Chemical recycling techniques for textiles vary, including methods like depolymerisation, nsolvolysis, and enzymatic processes. Companies like Worn Again Technologies and Evrnu have pioneered innovative chemical recycling methods aimed at breaking down fabrics into their molecular components to produce new materials. BlockTexx is Australia's only chemical recycler, collecting pre-sorted sheets (consistent material composition).

However, while chemical recycling presents advancements in textile waste management, it often requires high energy consumption and involves complex chemical processes that may pose environmental risks if not managed properly.


Moreover, chemical recycling requires specific fibre feedstock to work with the various technologies. Identifying textile materials presents a significant challenge during the textile recycling process due to the intricate structures of fabrics and textiles. Among the most prevalent multi-component garments in the market are cellulose polyester mixtures, sought after for their ability to tailor material attributes like moisture absorption, wrinkle resistance, and wearing comfort. While several promising methods have emerged to analyze the complex composition of various textiles such as near-infrared (NIR) spectroscopy combined with chemometrics for textile analysis (not a new finding, a study on its efficacy was conducted over 20 years ago). By utilising genetic algorithms the technology can determine the cotton component within mixed cotton and polyester materials. Additionally, nuclear magnetic resonance (NMR) techniques have been employed to forecast the ratio of cellulose and polyester in textile blends. To date these systems haven't been developed to deal with volumes as would be necessary to handle our textile waste, and the characteristics of the sample surface, encompassing particle size, brightness, colour, moisture content, and coating chemicals, significantly impact the NIR signals.


Regional Viability

Mechanical recycling thrives in countries like India due to their long-standing manufacturing prowess, where there's a ready supply of textile waste from factories ,(off-cuts and pre-consumer waste, of which the fibre compositions are known and more easily sorted at source) and a growing demand for recycled materials in production. In contrast, for Western countries and Australia, the logistics and economics are less feasible for establishing mechanical recycling facilities. The infrastructure costs are high, and operations expensive due to higher wages, with little use for the recycled material in the country. Australia simply won't become a textile recycling hub.

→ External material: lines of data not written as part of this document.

-- ==== Sys2Proof/Tests/Slice0.lean ====
section
/-! SUPPORT. The model's own tests: the ill-formed term, the words of rule R57 and of 95_test_vectors.md, one step of every
command, the bus, and a witness for every statement that has hypotheses. Expected values are the spec's. -/

namespace Sys2Proof.Tests

open Sys2Proof.Machine

/-- What an outcome's next state shows, none where it stopped. -/
def shows {α : Type} (o : Out) (f : State → α) : Option α :=
  match o with
  | .next t => some (f t)
  | .fault _ => none
  | .refused _ => none

/-- The address of a bus error, none where there was none. -/
def busErrorAt (o : Out) : Option Offset :=
  match o with
  | .fault (.busError off) => some off
  | .next _ => none
  | .refused _ => none

/-- From reset, `BUF` holds the bytes and `BUF_LEN` their number. -/
def withBytes (bytes : List Byte) : State :=
  { State.reset with buf := bytes.zipIdx.map (fun p => (p.2, p.1)), bufLen := Fin.ofNat 65 bytes.length }

/-- The positions of a word as a window write lists them, from position `start`. -/
def positions (v : Word) : List (Nat × Bool) := (List.range 32).map (fun j => (j, v.getLsbD (31 - j)))

/-- From reset, window word 0 of `A` and of `B` is written and both strings have length `L`. -/
def withWords (va vb : Word) (L : Nat) : State :=
  { State.reset with a := positions va, b := positions vb, lenA := Fin.ofNat 513 L, lenB := Fin.ofNat 513 L }

/-! WellFormed: the one check refuses its ill-formed term. -/

theorem test_illformed_count : WellFormed (.crcStep 0x00#8 9#4) = false := by decide
theorem test_wellformed_count_8 : WellFormed (.crcStep 0xE8#8 8#4) = true := by decide

/-! Decoding: one word of every constructor, written out from R57 and R58; illegal words (V-ENC). -/

theorem test_decode_nop : decode 0b00000000000000000000000000000000#32 = .instr .nop := by decide
theorem test_decode_f2c : decode 0b00000000000000000000000000000001#32 = .instr .f2c := by decide
theorem test_decode_c2f : decode 0b00000000000000000000000000000010#32 = .instr .c2f := by decide
theorem test_decode_b2s : decode 0b00000000000000000000000000010011#32 = .instr (.b2s .b) := by decide
theorem test_decode_s2b : decode 0b00000000000000000000000000000100#32 = .instr (.s2b .a) := by decide
theorem test_decode_xor : decode 0b00000000000000000000000000010101#32 = .instr (.xor .b) := by decide
theorem test_decode_crcInit : decode 0b00000000000000000000000000000110#32 = .instr .crcInit := by decide
theorem test_decode_crcStep :
    decode 0b00000000111010000000100000000111#32 = .instr (.crcStep 0xE8#8 8#4) := by decide
theorem test_decode_crcPkt : decode 0b00000000000000000000000000001000#32 = .instr .crcPkt := by decide
theorem test_decode_count_9 : decode 0x00000907#32 = .illegal .countOver8 := by decide
theorem test_decode_opcode_9 : decode 0x00000009#32 = .illegal .reservedOpcode := by decide
theorem test_decode_sel_on_step : decode 0x00000017#32 = .illegal .unusedField := by decide
theorem test_decode_bit_24 : decode 0x01000001#32 = .illegal .reservedBit := by decide
theorem test_encode_step : encode (.crcStep 0xAB#8 0#4) = 0x00AB0007#32 := by decide
theorem test_table_word : decodeTableWord 32 0x00E80807 = some (.crcStep 0xE8#8 8#4) := by decide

We import billions of units of fashion every year, almost all of it predominantly made from virgin materials. By collaborating with overseas recycling we can build a steady demand for recycled content in Australia and support a more responsible textile economy.


Advocating for Sustainable Textile Recycling

Mechanical recycling emerges as a sustainable solution in the textile recycling landscape. Its reduced environmental impact, preservation of material properties, and compatibility with manufacturing landscapes in certain regions make it an ideal choice for responsible textile waste management.


As a responsible player in the textile industry, we at Upcycle4Better continue our journey towards sustainability by championing responsible recycling practices. Join us in our commitment to reduce textile waste and create a global and inclusive textile industry.